3D printing is touted to be one the most groundbreaking technologies of this generation, being able to print out a range of objects that usually require tedious manufacture and assembly. It significantly reduces the time and cost of manufacture, not to mention labor. 3D printing startups have already received millions in funding from various investors and venture capitalists, which has helped improve the technology. But, there are limits to what can be ‘printed out’, instead of manufactured. However, a company named Relativity Space wants to push the boundaries of 3D printing, by printing out rockets. Yes, rockets that can carry satellites.
The space race of the 1960s till the early nineties was between nations competing for dominance. That race is now as hot as ever, with private corporations racing to do what rival nations once did.
Founded by Tim Ellis and Jordan Noone (both worked for Blue Origin and SpaceX respectively), Relativity Space has received $35 million in funding from leading venture capitalists and also a contract from the US government to build a rocket launch facility at Cape Canaveral Air Force Station in Florida. Additionally, the company also bagged a lease at the John C. Stennis Space Centre, a rocket testing facility that belongs to NASA.

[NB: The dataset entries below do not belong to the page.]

theorem acquire_refused (dev : AdcDev) (chan : AdcChan) (n : Nat) (x : Word) {s : State} {k : Nat} (hm : s.lc = .mapped)
    (hc : s.spi.cfg = .configured) (ha : accessesGranted 4 s) (hk : k < n + 3) (h : xfersGranted k s)
    (hn : ¬ xfersGranted (k + 1) s) :
    ∃ t, acquire dev chan n x s = .raised (.deviceIo .spi) t ∧ AcquireRefused dev chan n k s t := by
  have hr := script_refused h hn
  let s1 := measureStarted dev chan n s
  have e1 := measureStarted_eq dev chan n s
  have e2 := selectDevice_granted (dev := dev) (s := s1) hm ha
  let s2 := muxed dev s1
  have e3 := fun x1 => spiXfer_granted (s := enter .msInit s2) hc x1 s.cfg.cmdInit
  let s3 := xferDone s.cfg.cmdInit (enter .msInit s2)
  have e4 := fun x2 => spiXfer_granted (s := s3) hc x2 s.cfg.cmdConfig
  let s4 := xferDone s.cfg.cmdConfig s3
  match k, h, hn, hr, hk with
  | 0, _, _, hr, _ =>
    refine ⟨xferRefused s.cfg.cmdInit (enter .msInit s2), ?_, ⟨?_⟩⟩
    · simp only [acquire]
      rw [e1, e2, andThen_done]
      exact congrArg (Res.andThen · _) (spiXfer_refused (s := enter .msInit s2) hc hr s.cfg.cmdInit)
    · simp [xferRefused, s2, s1, measureStarted, muxed, enter, logEvent, rmwDone, Script.take, Nat.add_assoc]
  | 1, h, _, hr, _ =>
    obtain ⟨x1, -⟩ := (script_grants_succ _ _ _).1 h
    refine ⟨xferRefused s.cfg.cmdConfig s3, ?_, ⟨?_⟩⟩
    · simp only [acquire]
      rw [e1, e2, andThen_done]
      refine (congrArg (Res.andThen · _) (e3 x1)).trans ?_
      rw [andThen_done]
      exact congrArg (Res.andThen · _) (spiXfer_refused (s := s3) hc hr s.cfg.cmdConfig)
    · simp [xferRefused, s3, s2, s1, measureStarted, muxed, enter, logEvent, rmwDone, Script.take, xferDone, rxWord, Nat.add_assoc]
  | 2, h, _, hr, _ =>
    obtain ⟨x1, h⟩ := (script_grants_succ _ _ _).1 h
    obtain ⟨x2, -⟩ := (script_grants_succ _ _ _).1 h
    refine ⟨xferRefused (s.cfg.cmdSelect.get chan) (enter .msBurn s4), ?_, ⟨?_⟩⟩
    · simp only [acquire]
      rw [e1, e2, andThen_done]
      refine (congrArg (Res.andThen · _) (e3 x1)).trans ?_
      rw [andThen_done]
      refine (congrArg (Res.andThen · _) (e4 x2)).trans ?_
      rw [andThen_done]
      exact congrArg (Res.andThen · _) (spiXfer_refused (s := enter .msBurn s4) hc hr (s.cfg.cmdSelect.get chan))
    · simp [xferRefused, s4, s3, s2, s1, measureStarted, muxed, enter, logEvent, rmwDone, Script.take, xferDone, rxWord, Nat.add_assoc]
  | k + 3, h, hn, hr, hk =>
    obtain ⟨h, h'⟩ := (script_grants_add _ 3 k _).1 (show s.env.xferOk.grants Config.freeXferOk (3 + k) = true by
      rwa [Nat.add_comm])
    have hn' : ¬ xfersGranted (k + 1) (burnt dev chan n x s) := fun h3 => hn (by
      rw [xfersGranted, show k + 3 + 1 = 3 + (k + 1) by omega]
      exact (script_grants_add _ 3 (k + 1) _).2 ⟨h, h3⟩)
    obtain ⟨t, hd, e6⟩ := captureSamples_refused chan x (m := n) 0 (burnt dev chan n x s) hc (Nat.zero_le _) (by omega) h' hn'
    refine ⟨_, (acquire_burnt dev chan n x hm hc ha h).trans e6, ⟨?_⟩⟩
    rw [show 4 + (k + 3 + 1) + (k + 3 - 2) = 8 + (2 * k + 1) by omega, hd.eq, burnt_eq]
    simp [xferRefused, enter, logEvent, Script.take, script_total_add, script_drop_drop, Nat.add_assoc, Nat.add_comm 3 k,
      -script_drop_succ, -script_total_succ, -List.getLastD_eq_getLast?, List.getLastD_cons]
    exact ⟨rfl, rfl⟩

end Sys2Proof.Machine
end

The company claims to have developed a 3D printer of metals, called Stargate which is powered by AI and uses laser sintering to join metals into desired structures. The company aims to build a fully 3D printed rocket that can carry payloads of 1,250 kilograms to orbits at 185 kilometers above the earth. Relativity wants to bring down the price of a launch to $10 million. It will be interesting to see how the startup fares, especially amidst stiff competition from giants like SpaceX, Blue Origin and United Launch Alliance. This could rewrite the rules of space exploration.